• **INSTRUCTIONS TO FOLLOW**: Please return the lines below verbatim, beginning at the one that has "next _ => cases h" and stopping after the one that has "decode 0b0101000100100000 = .ok", and add no other lines.

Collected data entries
★ ★ ★ ★

-- ==== Sys2Proof/Tests/Slice0.lean ====
section
/-! SUPPORT. Tests of the model.  Expected values come from spec/95_test_vectors.md (the vectors' names
stand in the comments) or from hand calculation by the rule named; and for each statement that has
hypotheses a witness: a concrete state and operands that meet them. -/

open Sys2Proof Sys2Proof.Machine

namespace Sys2Proof.Tests

/-! ### Helpers -/

/-- The default core with registers V1 = a and V2 = b, the operands of most vectors. -/
def two (a b : Byte) : State := (State.reset.setV 1 a).setV 2 b

/-- The default core with `w` at pc and one input of the host in its schedule. -/
def stepping (w : Nat) (u : StepInput) : State := { State.reset.withFetchWord 16 w with inputs := [u] }

/-- A host input with no key event, `ms` milliseconds after the one before, and random byte `r`. -/
def after (ms : Nat) (r : Byte) : StepInput := ⟨[], ⟨ms, 999⟩, r⟩

/-- The outcome is a next state with the property. -/
def nextWith (o : Host.Outcome State Fault Refusal) (P : State → Bool) : Bool :=
  match o with
  | .next t => P t
  | .fault _ => false
  | .refused _ => false

/-- The outcome is this fault. -/
def faultsWith (o : Host.Outcome State Fault Refusal) (f : Fault) : Bool :=
  match o with
  | .fault g => decide (g = f)
  | .next _ => false
  | .refused _ => false

theorem exists_next {o : Host.Outcome State Fault Refusal} {P : State → Bool} (h : nextWith o P = true) :
    ∃ t, o = .next t := by
  cases o with
  | next t => exact ⟨t, rfl⟩
  | fault _ => cases h
  | refused _ => cases h

theorem eq_fault {o : Host.Outcome State Fault Refusal} {f : Fault} (h : faultsWith o f = true) :
    o = .fault f := by
  cases o with
  | fault g => rw [of_decide_eq_true h]
  | next _ => cases h
  | refused _ => cases h

/-! ### Well-formedness and decoding -/

/-- R109: an assembler should refuse the operands 0x0E0 and 0x0EE of SYS; 0x0E1 it takes. -/
theorem test_wellFormed_smoke :
    (Instr.sys 0x0E0).wellFormed = false ∧ (Instr.sys 0x0EE).wellFormed = false ∧
      (Instr.sys 0x0E1).wellFormed = true ∧ (Instr.drw 15 15 0).wellFormed = true := by decide

/-- Words written out from R102 and R105, formats N and A. -/
theorem test_decode_formats_N_A :
    decode 0b0000000011100000 = .ok .cls ∧ decode 0b0000000011101110 = .ok .ret ∧
    decode 0b0000000011100001 = .ok (.sys 0x0E1) ∧ decode 0b0001101010111100 = .ok (.jp 0xABC) ∧
    decode 0b0010001000010000 = .ok (.call 0x210) ∧ decode 0b1010000100100011 = .ok (.ldI 0x123) ∧
    decode 0b1011111111111111 = .ok (.jpV0 0xFFF) := by decide

/-- Format XK: class, x, byte. -/
theorem test_decode_format_XK :
    decode 0b0011001101000010 = .ok (.seVxKk 3 0x42) ∧ decode 0b0100111100000001 = .ok (.sneVxKk 15 0x01) ∧
    decode 0b0110101001000010 = .ok (.ldVxKk 10 0x42) ∧ decode 0b0111000111111111 = .ok (.addVxKk 1 0xFF) ∧
    decode 0b1100001100001111 = .ok (.rnd 3 0x0F) := by decide

/-- Formats XYF and XYN: class, x, y, function nibble or count. -/
theorem test_decode_formats_XYF_XYN :
    decode 0b0101000100100000 = .ok (.seVxVy 1 2) ∧ decode 0b1001111000010000 = .ok (.sneVxVy 14 1) ∧
    decode 0b1000000111110000 = .ok (.ldVxVy 1 15) ∧ decode 0b1000000100100001 = .ok (.orVxVy 1 2) ∧
    decode 0b1000000100100010 = .ok (.andVxVy 1 2) ∧ decode 0b1000000100100011 = .ok (.xorVxVy 1 2) ∧
    decode 0b1000000100100100 = .ok (.addVxVy 1 2) ∧ decode 0b1000000100100101 = .ok (.sub 1 2) ∧
    decode 0b1000000101110110 = .ok (.shr 1 7) ∧ decode 0b1000000100100111 = .ok (.subn 1 2) ∧
    decode 0b1000000100001110 = .ok (.shl 1 0) ∧ decode 0b1101000100100101 = .ok (.drw 1 2 5) := by decide

/-- Format XF: class, x, function byte. -/
theorem test_decode_format_XF :
    decode 0b1110000110011110 = .ok (.skp 1) ∧ decode 0b1110000110100001 = .ok (.sknp 1) ∧
    decode 0b1111001100000111 = .ok (.ldVxDt 3) ∧ decode 0b1111001000001010 = .ok (.ldVxK 2) ∧
    decode 0b1111000100010101 = .ok (.ldDtVx 1) ∧ decode 0b1111000100011000 = .ok (.ldStVx 1) ∧
    decode 0b1111001000011110 = .ok (.addIVx 2) ∧ decode 0b1111000100101001 = .ok (.ldFVx 1) ∧
    decode 0b1111000100110011 = .ok (.ldBVx 1) ∧ decode 0b1111111101010101 = .ok (.storeRegs 15) ∧
    decode 0b1111111101100101 = .ok (.loadRegs 15) := by decide

/-- VX7 to VX9, VX11, VX13, VX14, VX16: illegal words. -/
theorem test_decode_rejects :
    decode 0x5121 = .error (.illegalWord 0x5121) ∧ decode 0x9121 = .error (.illegalWord 0x9121) ∧
    decode 0x8008 = .error (.illegalWord 0x8008) ∧ decode 0x800F = .error (.illegalWord 0x800F) ∧
    decode 0xE19F = .error (.illegalWord 0xE19F) ∧ decode 0xF075 = .error (.illegalWord 0xF075) ∧
    decode 0xFFFF = .error (.illegalWord 0xFFFF) := by decide

/-- VF7: mem = A2 3F is LD I, 0x23F; and fewer than two bytes are no instruction (R100). -/
theorem test_decodeBytes :
    decodeBytes [0xA2, 0x3F, 0x00] = .ok (.ldI 0x23F, [0x00]) ∧ decodeBytes [0xA2] = .error .truncated ∧
    decodeBytes [] = .error .truncated := by decide

/-- R105, by hand: the words an assembler writes; a shift's y is 0 (R109). -/
theorem test_encode :
    encode (assembleShr 1) = 0x8106 ∧ encode (assembleShl 15) = 0x8F0E ∧ encode (.drw 1 2 5) = 0xD125 ∧
    encode (.sneVxVy 1 2) = 0x9120 ∧ encodeBytes (.ldI 0x23F) = [0xA2, 0x3F] := by decide

/-! ### Control flow -/

/-- VC1. -/
theorem test_sys : nextWith (exec (.sys 0x123) State.reset) (fun t => decide (t.pc = 0x202)) = true := by
  decide
/-- VC2. -/
theorem test_jp : nextWith (exec (.jp 0xABC) State.reset) (fun t => decide (t.pc = 0xABC)) = true := by
  decide
/-- VC5 (D2). -/
theorem test_call : nextWith (exec (.call 0x300) State.reset)
    (fun t => decide (t.pc = 0x300 ∧ t.sp = 1 ∧ t.stack[0] = 0x202)) = true := by decide
/-- VC6. -/
theorem test_call_overflow : exec (.call 0x300) { State.reset with sp := 16 } = .fault (.stackOverflow 0x200) := rfl
/-- R173's example: SP = 1, stack[0] = 0x206. -/
theorem test_ret : nextWith (exec .ret { State.reset with sp := 1, stack := State.reset.stack.set 0 0x206 })
    (fun t => decide (t.pc = 0x206 ∧ t.sp = 0)) = true := by decide
/-- VC12: RET on the empty stack. -/
theorem test_ret_underflow : exec .ret State.reset = .fault (.stackUnderflow 0x200) := rfl
/-- VC7 and VC8. -/
theorem test_se_imm : nextWith (exec (.seVxKk 3 0x42) (State.reset.setV 3 0x42)) (fun t => decide (t.pc = 0x204)) = true ∧
    nextWith (exec (.seVxKk 3 0x42) (State.reset.setV 3 0x41)) (fun t => decide (t.pc = 0x202)) = true := by decide
/-- VC9, and R177's example. -/
theorem test_sne_imm : nextWith (exec (.sneVxKk 3 0x42) (State.reset.setV 3 0x41)) (fun t => decide (t.pc = 0x204)) = true ∧
    nextWith (exec (.sneVxKk 3 0x42) (State.reset.setV 3 0x42)) (fun t => decide (t.pc = 0x202)) = true := by decide
/-- R178's example, at 0x300. -/
theorem test_se_reg : nextWith (exec (.seVxVy 1 2) { two 7 7 with pc := 0x300 }) (fun t => decide (t.pc = 0x304)) = true := by
  decide
/-- R179's example, at 0x300. -/
theorem test_sne_reg : nextWith (exec (.sneVxVy 1 2) { two 7 8 with pc := 0x300 }) (fun t => decide (t.pc = 0x304)) = true := by
  decide
/-- R180's examples: the sum is not reduced to 12 bits. -/
theorem test_jp_v0 : nextWith (exec (.jpV0 0x300) (State.reset.setV 0 0x10)) (fun t => decide (t.pc = 0x310)) = true ∧
    nextWith (exec (.jpV0 0xFFF) (State.reset.setV 0 0xFF)) (fun t => decide (t.pc = 0x10FE)) = true := by decide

★ ★ ★ ★

• **RESPONSE BOX**:
  | next _ => cases h
  | refused _ => cases h

/-! ### Well-formedness and decoding -/

/-- R109: an assembler should refuse the operands 0x0E0 and 0x0EE of SYS; 0x0E1 it takes. -/
theorem test_wellFormed_smoke :
    (Instr.sys 0x0E0).wellFormed = false ∧ (Instr.sys 0x0EE).wellFormed = false ∧
      (Instr.sys 0x0E1).wellFormed = true ∧ (Instr.drw 15 15 0).wellFormed = true := by decide

/-- Words written out from R102 and R105, formats N and A. -/
theorem test_decode_formats_N_A :
    decode 0b0000000011100000 = .ok .cls ∧ decode 0b0000000011101110 = .ok .ret ∧
    decode 0b0000000011100001 = .ok (.sys 0x0E1) ∧ decode 0b0001101010111100 = .ok (.jp 0xABC) ∧
    decode 0b0010001000010000 = .ok (.call 0x210) ∧ decode 0b1010000100100011 = .ok (.ldI 0x123) ∧
    decode 0b1011111111111111 = .ok (.jpV0 0xFFF) := by decide

/-- Format XK: class, x, byte. -/
theorem test_decode_format_XK :
    decode 0b0011001101000010 = .ok (.seVxKk 3 0x42) ∧ decode 0b0100111100000001 = .ok (.sneVxKk 15 0x01) ∧
    decode 0b0110101001000010 = .ok (.ldVxKk 10 0x42) ∧ decode 0b0111000111111111 = .ok (.addVxKk 1 0xFF) ∧
    decode 0b1100001100001111 = .ok (.rnd 3 0x0F) := by decide

/-- Formats XYF and XYN: class, x, y, function nibble or count. -/
theorem test_decode_formats_XYF_XYN :
    decode 0b0101000100100000 = .ok (.seVxVy 1 2) ∧ decode 0b1001111000010000 = .ok (.sneVxVy 14 1) ∧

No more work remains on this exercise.